The E3 ubiquitin ligase HectD3 is a novel regulator of cardiac hypertrophy and inflammation

The HECT domain E3 ubiquitin protein ligase 3 (HectD3) is highly expressed in the heart, but its cardiac function is still unknown. Here, we identified SUMO2 and Stat1 as novel cardiac substrates for HectD3. SUMO2 is a potent inducer of Calcineurin-NFAT mediated cardiomyocyte hypertrophy, whereas, Stat1 is an interferon responsive transcription factor that plays crucial role in cellular immune responses. HectD3 overexpression on one hand attenuated SUMO2-Calcineurin-NFAT signaling driven cardiomyocyte hypertrophy, on the other hand, it abrogated the pro-inflammatory actions of LPS or interferon-γ in cardiomyocytes in vitro. Consistently, AAV9-mediated overexpression of HectD3 in mice in vivo not only reduced cardiac SUMO2/Stat1 levels and pathological hypertrophy but also alleviated macrophage infiltration and fibrosis induced by pressure overload. In conclusion, we describe a novel cardioprotective mechanism involving the ubiquitin ligase HectD3, which exerts anti-hypertrophic and anti-inflammatory effects via dual regulation of SUMO2 and Stat1.

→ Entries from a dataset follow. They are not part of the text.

-- ==== Sys2Proof/WellFormed.lean ====
section
/-! DEFINITION. Which terms of `Instr` are instructions of the machine (30_encoding.md R92). Register
indexes and byte and address immediates are bounded by their types; the one check left is the bound of
DRW's count of rows. -/

namespace Sys2Proof

/-- `N` is an unsigned count 0..15 (R92); every other operand has exactly the values of its field. -/
def Instr.wellFormed : Instr → Bool
  | .drw _ _ n => decide (n ≤ 15)
  | .cls _ | .ret _ | .jp _ | .call _ | .seByte _ _ | .sneByte _ _ | .seReg _ _ | .ldByte _ _
  | .addByte _ _ | .ldReg _ _ | .orReg _ _ | .andReg _ _ | .xorReg _ _ | .addReg _ _ | .subReg _ _
  | .shr _ _ | .subnReg _ _ | .shl _ _ | .sneReg _ _ | .ldI _ | .jpV0 _ | .rnd _ _ | .skp _
  | .sknp _ | .ldFromDt _ | .ldKey _ | .ldDt _ | .ldSt _ | .addI _ | .ldF _ | .ldB _
  | .storeRegs _ | .loadRegs _ => true

/-- The decidable proposition that an instruction is well-formed. -/
abbrev Instr.WellFormed (i : Instr) : Prop := i.wellFormed = true

end Sys2Proof
end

HECT结构域E3泛素蛋白连接酶3（HectD3）在心脏中呈高表达，但目前其心脏功能仍未明确。本研究鉴定出小泛素样修饰蛋白2（SUMO2）与信号转导与转录激活因子1（Stat1）为HectD3的新型心脏底物。其中，SUMO2是钙调神经磷酸酶-活化T细胞核因子（Calcineurin-NFAT）介导的心肌肥大的强效诱导因子；而Stat1作为干扰素应答转录因子，在细胞免疫应答中发挥关键调控作用。体外实验中，过表达HectD3一方面可减弱SUMO2-钙调神经磷酸酶-活化T细胞核因子信号通路驱动的心肌肥大，另一方面可阻断脂多糖（LPS）或干扰素γ（interferon-γ）诱导的心肌细胞促炎效应。体内实验结果与之一致，通过腺相关病毒9型（AAV9）介导小鼠心脏过表达HectD3，不仅可降低心脏内SUMO2与Stat1的蛋白水平、减轻病理性心肌肥大，还可缓解压力超负荷诱导的巨噬细胞浸润与心肌纤维化。综上，本研究揭示了一条由泛素连接酶HectD3介导的新型心脏保护机制，该机制通过双重调控SUMO2与Stat1发挥抗肥大与抗炎效应。